_Task requirements_. Set down exactly the lines below between the line holding "def State.advance (s" and the line holding "abbrev Memory.wf (m", inclusive; no other line belongs in the answer.

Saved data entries
● ● ●

/-- The bits of a kept cause whose parity is bad are set in its own object alone, and the fault is counted (R350). -/
theorem State.latchFault_val {s : State} {k i a : Nat} (hk : keptCause k = true) (hword : key i a ≠ k) (hcount : key i a ≠ key 0xF018 19) :
    (s.latchFault k).val i a = s.val i a := by
  have hown : k = key 0x2101 0 ∨ k = key 0x2102 0 ∨ k = key 0x2110 0 := by
    simpa [keptCause, or_assoc] using hk
  rcases hown with rfl | rfl | rfl
  · show ((s.putCause 0x2101 0 (causeBits 0)).bump 0xF018 19 1).val i a = _
    rw [State.val_bump _ _ _ _ _ _ hcount, State.putCause_val _ _ _ _ hword]
  · show ((s.putCause 0x2102 0 (causeBits 1)).bump 0xF018 19 1).val i a = _
    rw [State.val_bump _ _ _ _ _ _ hcount, State.putCause_val _ _ _ _ hword]
  · show ((s.putCause 0x2110 0 (causeBits 15)).bump 0xF018 19 1).val i a = _
    rw [State.val_bump _ _ _ _ _ _ hcount, State.putCause_val _ _ _ _ hword]

/-- A latch that holds kept causes alone is loaded into their objects alone (R341, R350). -/
theorem State.reloadLatch_val {s : State} {i a : Nat} (hlatch : ∀ e ∈ s.alerts.latch, keptCause e.1 = true)
    (hparity : ∀ k ∈ s.alerts.badParity, keptCause k = true) (hkept : keptCause (key i a) = false) (hcount : key i a ≠ key 0xF018 19)
    (halert : key i a ≠ key 0xF018 17) : s.reloadLatch.val i a = s.val i a := by
  have hne : ∀ k, keptCause k = true → key i a ≠ k := fun k hk heq => by rw [heq, hk] at hkept; exact absurd hkept (by decide)
  unfold State.reloadLatch
  extract_lets loaded bad
  have hloaded : loaded.val i a = s.val i a := by
    refine foldl_keeps_of_mem (fun s => s.val i a) _ _ (fun s e he => ?_) s
    rw [State.val_put, key_div_mod, if_neg (hne e.1 (hlatch e he))]
  have hsame : loaded.alerts.badParity = s.alerts.badParity :=
    foldl_keeps (fun s : State => s.alerts.badParity) _ (fun _ _ => by rfl) _ s
  rw [State.alertSync_val _ _ _ halert]
  refine (foldl_keeps_of_mem (fun s => s.val i a) State.latchFault bad (fun s k hk => ?_) _).trans hloaded
  exact State.latchFault_val (hparity k (hsame ▸ hk)) (hne k (hparity k (hsame ▸ hk))) hcount

/-! ### The reset -/

/-- Behind a reset that is no POR, the latch holds kept causes alone (Table 8.6). -/
theorem enterReset_warm_latch (s : State) :
    (∀ e ∈ (s.enterReset .warm).alerts.latch, keptCause e.1 = true) ∧ ∀ k ∈ (s.enterReset .warm).alerts.badParity, keptCause k = true :=
  ⟨fun _ he => (List.mem_filter.1 he).2, fun _ hk => (List.mem_filter.1 hk).2⟩

/-- The code of the reset stands through the start of the boot. -/
theorem State.startBoot_val {s : State} (step : Nat) {i a : Nat} (hlatch : ∀ e ∈ s.alerts.latch, keptCause e.1 = true)
    (hparity : ∀ k ∈ s.alerts.badParity, keptCause k = true) (hkept : keptCause (key i a) = false) (hcount : key i a ≠ key 0xF018 19)
    (halert : key i a ≠ key 0xF018 17) : (s.startBoot step).val i a = s.val i a :=
  State.reloadLatch_val (s := { s with boot := s.boot.begun step s.now }) hlatch hparity hkept hcount halert
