-- ==== Sys2Proof/Machine/Ops.lean ====
section
/-! DEFINITION. The named operations over registers, pc and data memory, and the one way a fault ends a step. -/

namespace Sys2Proof.Machine

/-- The outcome of a step of this machine. -/
abbrev StepOutcome := Host.Outcome State Fault Refusal

/-! ## Registers and flags -/

/-- x[i] on x86 (R22). -/
def State.x86Get (s : State) (r : X86Reg) : Word := s.x86[r]

/-- x[i] <- v on x86: the narrower views read the same cell, so they follow (R22, R28). -/
def State.x86Set (s : State) (r : X86Reg) (v : Word) : State := { s with x86 := s.x86.set r v }

/-- x[i] on ARM (R31). -/
def State.armGet (s : State) (r : ArmReg) : Word := s.arm[r]

/-- x[i] <- v on ARM (R33). -/
def State.armSet (s : State) (r : ArmReg) (v : Word) : State := { s with arm := s.arm.set r v }

/-- x[i] on RISC-V: x0 reads 0 always (R36). -/
def State.rvGet (s : State) (r : RvReg) : Word := if r = 0 then 0 else s.riscv[r]

/-- x[i] <- v on RISC-V: a write to x0 is discarded (R38). -/
def State.rvSet (s : State) (r : RvReg) (v : Word) : State :=
  { s with riscv := if r = 0 then s.riscv else s.riscv.set r v }

/-- All five x86 flags are written together (R150). -/
def State.setX86Flags (s : State) (f : X86Flags) : State := { s with x86Flags := f }

/-- All four ARM flags are written together (R208, R212). -/
def State.setArmFlags (s : State) (f : ArmFlags) : State := { s with armFlags := f }

/-- Data memory replaced. -/
def State.setMem (s : State) (m : Memory) : State := { s with mem := m }

/-! ## The program counter -/

/-- pc <- target: a control transfer; the generic advance does not follow (R41). -/
def State.jump (s : State) (target : Word) : State := { s with pc := target }

/-- The generic advance pc <- pc + size, modulo 2^32 (R40). -/
def State.advance (s : State) (size : Word) : State := s.jump (s.pc + size)

/-- An ARM or RISC-V target must be a multiple of 4 (R42): bits 1..0 are 0. -/
def aligned4 (target : Word) : Bool := target.extractLsb' 0 2 == 0#2

/-! ## Data memory, one byte at a time -/

/-- What an address nothing has written reads as: every byte is 0 after reset (R21, R73). -/
def Memory.unlisted : Byte := 0

/-- The byte at an address. -/
def Memory.read : Memory → Nat → Byte
  | [], _ => Memory.unlisted
  | (b, v) :: rest, a => if a = b then v else Memory.read rest a

/-- Store one byte, keeping the canonical form: an entry equal to the unlisted byte is left out. -/
def Memory.write : Memory → Nat → Byte → Memory
  | [], a, v => if v = Memory.unlisted then [] else [(a, v)]
  | (b, w) :: rest, a, v =>
    if a < b then (if v = Memory.unlisted then (b, w) :: rest else (a, v) :: (b, w) :: rest)
    else if a = b then (if v = Memory.unlisted then rest else (a, v) :: rest)
    else (b, w) :: Memory.write rest a v

/-- The canonical form: addresses strictly rising, no entry equal to the unlisted byte. -/
abbrev Memory.wf (m : Memory) : Prop :=
  m.Pairwise (fun c d => c.1 < d.1) ∧ ∀ c ∈ m, c.2 ≠ Memory.unlisted

/-- Every listed address lies below a bound. -/
abbrev Memory.below (m : Memory) (n : Nat) : Prop := ∀ c ∈ m, c.1 < n

/-! ## Words of data memory (R61 to R66) -/

/-- The little-endian word at addr..addr+3 (R61, R62). -/
def Memory.readWord (m : Memory) (a : Nat) : Word :=
  m.read (a + 3) ++ m.read (a + 2) ++ m.read (a + 1) ++ m.read a

/-- Store a little-endian word at addr..addr+3 (R61, R63). -/
def Memory.writeWord (m : Memory) (a : Nat) (v : Word) : Memory :=
  (((m.write a (v.extractLsb' 0 8)).write (a + 1) (v.extractLsb' 8 8)).write (a + 2) (v.extractLsb' 16 8)).write
    (a + 3) (v.extractLsb' 24 8)

/-- Store a byte list from an address upward (R323). -/
def Memory.writeBytes : Memory → Nat → List Byte → Memory
  | m, _, [] => m
  | m, a, v :: rest => Memory.writeBytes (m.write a v) (a + 1) rest

/-- An access of n bytes at addr is in bounds: u(addr) + n ≤ MEM_SIZE on unbounded integers, no wrap (R65). -/
def State.inBounds (s : State) (addr : Word) (n : Nat) : Bool := addr.toNat + n ≤ s.cfg.memSize

/-- The fault of an access out of bounds, with what R300 records. -/
def State.outOfBounds (s : State) (addr : Word) (n : Nat) : Fault := .memoryOutOfBounds addr n s.pc

/-- MemRead(addr, 4) (R62): no alignment requirement (R66). -/
def State.memRead (s : State) (addr : Word) : Except Fault Word :=
  if s.inBounds addr 4 then .ok (s.mem.readWord addr.toNat) else .error (s.outOfBounds addr 4)

/-- MemWrite(addr, 4, v) (R63): no alignment requirement (R66). -/
def State.memWrite (s : State) (addr : Word) (v : Word) : Except Fault State :=
  if s.inBounds addr 4 then .ok (s.setMem (s.mem.writeWord addr.toNat v)) else .error (s.outOfBounds addr 4)

/-! ## Raising a fault

This machine has no trap entry and no return from one (R310): nothing is saved, no mode changes and the pc goes nowhere.
Taking an exception is `raise`: the step ends, no write of it is kept, and the host sees the fault (R301). -/

/-- raise E(info) (R301). -/
def raise (f : Fault) : StepOutcome := .fault f

/-- Go on with an access's result, or raise its fault: what the instruction wrote before is discarded with it (R44, R301). -/
def attempt {α : Type} (r : Except Fault α) (k : α → StepOutcome) : StepOutcome :=
  match r with
  | .ok a => k a
  | .error f => raise f

/-- A control transfer of ARM BX LR or RISC-V JAL, JALR: raise MisalignedPC(pc, target) unless the target is a multiple of 4
(R42, R303), else go on from the state `done`, which holds the transfer's other writes, at the target. -/
def transferAligned (s : State) (target : Word) (done : State) : StepOutcome :=
  if aligned4 target then .next (done.jump target) else raise (.misalignedPC s.pc target)

end Sys2Proof.Machine
end

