-- ==== Sys2Proof/Machine/X86Stack.lean ====
section
/-! DEFINITION. x86 stack and control transfer (spec 42_x86_stack_control). No flag is written. -/

namespace Sys2Proof.Machine

/-- The stack slot a PUSH or CALL stores to: esp - 4 modulo 2^32 (R170, R172). -/
def State.x86PushSlot (s : State) : Word := s.x86Get esp - 4

/-- Push v: store it at esp - 4, then move esp there (R170, R172). -/
def State.x86PushWord (s : State) (v : Word) : Except Fault State :=
  match s.memWrite s.x86PushSlot v with
  | .ok t => .ok (t.x86Set esp s.x86PushSlot)
  | .error f => .error f

/-- PUSH, `push r32` (R170): the value is read before esp changes. -/
def execX86Push (r : X86Reg) (s : State) : StepOutcome :=
  attempt (s.x86PushWord (s.x86Get r)) fun t => .next (t.advance 1)

/-- POP, `pop r32` (R171): esp moves first, so `pop esp` leaves the value read. -/
def execX86Pop (r : X86Reg) (s : State) : StepOutcome :=
  attempt (s.memRead (s.x86Get esp)) fun v =>
    .next (((s.x86Set esp (s.x86Get esp + 4)).x86Set r v).advance 1)

/-- RET, `ret` (R173): pop one word into the pc. -/
def execX86Ret (s : State) : StepOutcome :=
  attempt (s.memRead (s.x86Get esp)) fun t => .next ((s.x86Set esp (s.x86Get esp + 4)).jump t)

/-- JMP, `jmp label` (R174). -/
def execX86Jmp (disp32 : Word) (s : State) : StepOutcome :=
  .next (s.jump (x86Target s.pc disp32))

/-- CALL, `call label` (R172): push pc + 5, go to the target. -/
def execX86Call (disp32 : Word) (s : State) : StepOutcome :=
  attempt (s.x86PushWord (s.pc + 5)) fun t => .next (t.jump (x86Target s.pc disp32))

end Sys2Proof.Machine
end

● ● ●

_Finished task_.
def State.advance (s : State) (size : Word) : State := s.jump (s.pc + size)

/-- An ARM or RISC-V target must be a multiple of 4 (R42): bits 1..0 are 0. -/
def aligned4 (target : Word) : Bool := target.extractLsb' 0 2 == 0#2

/-! ## Data memory, one byte at a time -/

/-- What an address nothing has written reads as: every byte is 0 after reset (R21, R73). -/
def Memory.unlisted : Byte := 0

/-- The byte at an address. -/
def Memory.read : Memory → Nat → Byte
  | [], _ => Memory.unlisted
  | (b, v) :: rest, a => if a = b then v else Memory.read rest a

/-- Store one byte, keeping the canonical form: an entry equal to the unlisted byte is left out. -/
def Memory.write : Memory → Nat → Byte → Memory
  | [], a, v => if v = Memory.unlisted then [] else [(a, v)]
  | (b, w) :: rest, a, v =>
    if a < b then (if v = Memory.unlisted then (b, w) :: rest else (a, v) :: (b, w) :: rest)
    else if a = b then (if v = Memory.unlisted then rest else (a, v) :: rest)
    else (b, w) :: Memory.write rest a v

/-- The canonical form: addresses strictly rising, no entry equal to the unlisted byte. -/
abbrev Memory.wf (m : Memory) : Prop :=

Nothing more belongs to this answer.